In the first session, we explored built-in datasets. Typically, we would want to use our own data for analysis. A common filetype is the .csv or comma separated values type. You have probably used a spreadsheet program before, something like Microsoft Excel or Google Sheets. These programs allow you to save the data as a universally recognized formats, including the .csv extension. This is important as the .csv filetype can be understood and read by most data analysis languages including Python and R.

To begin, we will use Python to load a .csv file. Starting with the tips dataset from last lesson, we will save this data as a csv file in our data folder.

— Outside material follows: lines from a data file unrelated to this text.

-- ==== Sys2Proof/Machine/Wire.lean ====
section
/-! DEFINITION. How payloads are written (R188, R189): numbers, named values, texts, sets, and the payload of each notice. -/

namespace Sys2Proof.Machine

open Sys2Proof

/-! ## Fields -/

/-- A one-byte field. -/
def u8 (n : Nat) : List Byte := [BitVec.ofNat 8 n]

/-- A two-byte field, most significant byte first. -/
def u16 (n : Nat) : List Byte := [BitVec.ofNat 8 (n / 256), BitVec.ofNat 8 n]

/-- A four-byte field. -/
def u32 (n : Nat) : List Byte := u16 (n / 65536) ++ u16 n

/-- A signed two-byte field, in two's complement. -/
def i16 (z : Int) : List Byte := u16 (z % 65536).toNat

/-- Yes, on and set are 01; no, off and clear are 00. -/
def flagByte (b : Bool) : List Byte := u8 (if b then 1 else 0)

/-- An optional one-byte value: FF when absent. -/
def optU8 (o : Option Nat) : List Byte := u8 (o.getD 255)

/-- An optional unsigned two-byte value: FFFF when absent. -/
def optU16 (o : Option Nat) : List Byte := u16 (o.getD 65535)

/-- A gain: MUTE is 7FFF. -/
def gainField : Gain → List Byte
  | .mute => u16 0x7FFF
  | .code c => i16 c

/-- A text: its number of characters, then the characters. -/
def textField (t : Text) : List Byte := u8 t.length ++ t

/-- A set in `width` bytes: member `i` is bit `i`, the first value in the lowest bit of the last byte. -/
def setField (width : Nat) (members : List Nat) : List Byte :=
  let v := (List.range (8 * width)).foldl (fun a i => if i ∈ members then a + 2 ^ i else a) 0
  (List.range width).map fun k => BitVec.ofNat 8 (v / 2 ^ (8 * (width - 1 - k)))

/-- A list: a count byte, then the entries. -/
def listField {α : Type} (entry : α → List Byte) (l : List α) : List Byte := u8 l.length ++ l.flatMap entry

/-- A day and a minute. -/
def dayMinuteField (t : DayMinute) : List Byte := u16 t.day ++ u16 t.minute

/-- A seat number or FF. -/
def optSeat (o : Option Seat) : List Byte := optU8 (o.map (·.val))

/-- A participant index or FF. -/
def optIndex (o : Option PIdx) : List Byte := optU8 (o.map (·.val))

/-- A set of seats takes 8 bytes. -/
def seatSet (p : Seat → Bool) : List Byte := setField 8 ((allSeats.filter p).map (·.val))

/-- The store slot's number (R116). -/
def StoreSlot.number : StoreSlot → Nat
  | .booking b => b.val
  | .participant p => 32 + p.val
  | .settings => 128

/-- The number of a queue entry's origin, in the list of R22: KEY, PORT, VOICE. -/
def queueOriginCode : Origin → Nat
  | .voice => 2
  | .port => 1
  | _ => 0

/-! ## Notices (10 section 10.7) -/

/-- Causes of a FLOOR notice, in the order of R189. -/
inductive FloorCause
  | command | keyEvent | voiceReport | secondEvent | flashExpiry | report
  deriving DecidableEq, Repr, Inhabited

/-- Causes of a SHARE notice, in the order of R189. -/
inductive ShareCause
  | command | keyEvent | lossExpiry | graceExpiry | report
  deriving DecidableEq, Repr, Inhabited

/-- FLOOR: cause, speakers with origins, queue, override set (R37). The seats of the override set stand in the order in which they joined
it (log 53). -/
def floorPayload (cause : FloorCause) (f : Flc) : List Byte :=
  u8 cause.ctorIdx
    ++ listField (fun e : SpeakerEntry => u8 e.seat.val ++ u8 e.origin.ctorIdx) f.speakers
    ++ listField (fun q : QueueEntry => u8 q.seat.val) f.queue
    ++ listField (fun x : Seat => u8 x.val) f.overrides

/-- SEAT: seat, presence, kind. -/
def seatPayload (x : Seat) (p : Presence) (k : UnitKind) : List Byte := u8 x.val ++ u8 p.ctorIdx ++ u8 k.ctorIdx

/-- State of a share entry as its list in 05 section 5.3 numbers it. -/
def ShareState.code : ShareState → Nat
  | .waiting => 0
  | .shown _ => 1
  | .grace _ _ => 2

/-- The slot a share entry holds. -/
def ShareState.slot : ShareState → Option SlotId
  | .waiting => none
  | .shown k => some k
  | .grace k _ => some k

def shareEntryField (e : ShareEntry) : List Byte :=
  u8 e.point.val ++ u8 e.seat.val ++ u8 e.state.code ++ flagByte e.approved
    ++ optU8 (e.state.slot.map (·.ctorIdx))

/-- A composition: layout, the source of each slot, whether there is a caption, and its text (log 18). -/
def compositionField (c : Composition) : List Byte :=
  u8 c.layout.ctorIdx ++ [Config.shownCode c.left] ++ (c.right.map Config.shownCode).toList
    ++ flagByte c.caption.isSome ++ textField (c.caption.getD [])

/-- SHARE (R109). -/
def sharePayload (cause : ShareCause) (v : Scr) : List Byte :=
  u8 cause.ctorIdx ++ listField shareEntryField v.shares
    ++ (List.finRange 16).flatMap (fun p => u8 (if (v.points.get p).signal then 1 else 0))
    ++ compositionField v.screens.front ++ compositionField v.screens.rear

/-- LINE: line, edge, settled level, function (R160). -/
def linePayload (l : Line) (e : LineEdge) (level : PinLevel) (fn : LineFn) : List Byte :=
  u8 l.val ++ u8 e.ctorIdx ++ u8 level.ctorIdx ++ u8 fn.ctorIdx

/-- POWER: old state (FF when there was none), new state, cause (R168, R171). -/
def powerPayload (old : Option Power) (new : Option Power) (cause : PowerCause) : List Byte :=
  optU8 (old.map (·.ctorIdx)) ++ optU8 (new.map (·.ctorIdx)) ++ [Config.powerCauseCode cause]

/-- Causes of an AUTHORITY notice, in the order of R186. -/
inductive AuthorityCause
  | claim | release | expiry | portReset
  deriving DecidableEq, Repr, Inhabited

def portByte (o : Option Port) : List Byte := optU8 (o.map (·.val))

/-- The holders of FLOOR, MIX, ROUTE, BOOK and ROOM. -/
def holdersField (t : AuthorityTable) : List Byte :=
  portByte t.floor ++ portByte t.mix ++ portByte t.route ++ portByte t.book ++ portByte t.room

/-- AUTHORITY (R186). -/
def authorityPayload (cause : AuthorityCause) (p : Port) (t : AuthorityTable) : List Byte :=
  u8 cause.ctorIdx ++ u8 p.val ++ holdersField t

/-- STORE: held, slots in the queue, slot WRITING or FF (R130). -/
def storePayload (b : Bks) : List Byte :=
  flagByte b.supplyHeld ++ u8 b.queue.length ++ optU8 (b.writing.map (·.slot.number))

/-- CLOCK: state, day, second of the day (R136, R137). -/
def clockPayload (m : Msc) : List Byte := u8 m.clock.ctorIdx ++ u16 m.day ++ u32 m.second

/-- Causes of a BOOKING notice in the order of R127. -/
inductive BookingCause
  | added | edited | cancelled | deleted | participantAdded | participantEdited | participantDeleted
  deriving DecidableEq, Repr, Inhabited

/-- BOOKING for a booking cause of R127, with the reclaimed calendar reference when there is one. -/
def bookingPayload (cause : BookingCause) (slot : BSlot) (ref : BitVec 32) (reclaimed : Option (BitVec 32)) : List Byte :=
  u8 cause.ctorIdx ++ u8 slot.val ++ u32 ref.toNat ++ (reclaimed.map (fun r => u32 r.toNat)).getD []

/-- BOOKING for a participant cause of R127. -/
def participantPayload (cause : BookingCause) (p : PIdx) : List Byte := u8 cause.ctorIdx ++ u8 p.val

/-- BOOKING with cause TRANSITION (R138). -/
def transitionPayload (slot : BSlot) (ref : BitVec 32) (old new : BState) : List Byte :=
  [Config.bookingCauseTransition] ++ u8 slot.val ++ u32 ref.toNat ++ u8 old.ctorIdx ++ u8 new.ctorIdx

/-- BOOKING with cause CHECKED-IN (R142). -/
def checkedInPayload (slot : BSlot) (ref : BitVec 32) : List Byte :=
  [Config.bookingCauseCheckedIn] ++ u8 slot.val ++ u32 ref.toNat

end Sys2Proof.Machine
end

Then, we can read the data in using Pandas read_csv method.

In [1]:
%matplotlib notebook
import matplotlib.pyplot as plt
import numpy as np
import pandas as pd
import seaborn as sns
In [2]:
tips = sns.load_dataset("tips")
In [3]:
tips.head()
Out[3]:
total_bill tip sex smoker day time size
0 16.99 1.01 Female No Sun Dinner 2
1 10.34 1.66 Male No Sun Dinner 3
2 21.01 3.50 Male No Sun Dinner 3
3 23.68 3.31 Male No Sun Dinner 2
4 24.59 3.61 Female No Sun Dinner 4
In [4]:
tips.to_csv('data/tips.csv')
In [5]:
tips = pd.read_csv('data/tips.csv')
In [6]:
tips.head()
Out[6]:
Unnamed: 0 total_bill tip sex smoker day time size
0 0 16.99 1.01 Female No Sun Dinner 2
1 1 10.34 1.66 Male No Sun Dinner 3
2 2 21.01 3.50 Male No Sun Dinner 3
3 3 23.68 3.31 Male No Sun Dinner 2
4 4 24.59 3.61 Female No Sun Dinner 4
In [13]:
# add a column for tip percent
tips['tip_pct'] = tips['tip']/tips['total_bill']
In [14]:
# create variable grouped that groups the tips by sex and smoker
grouped = tips.groupby(['sex', 'smoker'])
In [15]:
# create variable grouped_pct that contains the tip_pct column from grouped
grouped_pct = grouped['tip_pct']
In [16]:
#what does executing this cell show?  Explain the .agg method.
grouped_pct.agg('mean')
Out[16]:
sex     smoker
Female  No        0.156921
        Yes       0.182150
Male    No        0.160669
        Yes       0.152771
Name: tip_pct, dtype: float64
In [19]:
# What other options can you pass to the .agg function?
grouped_pct.agg(['mean', 'std'])
Out[19]:
mean std
sex smoker
Female No 0.156921 0.036421
Yes 0.182150 0.071595
Male No 0.160669 0.041849
Yes 0.152771 0.090588
In [20]:
grouped_pct.agg?

Reading .csv files from web

If we have access to the file as a url, we can use the Pandas read_csv method to pass the url of the csv file instead of loading it from our local machine. For example, the Data and Software Carpentry organizations have a .csv file located in their github repository as seen below.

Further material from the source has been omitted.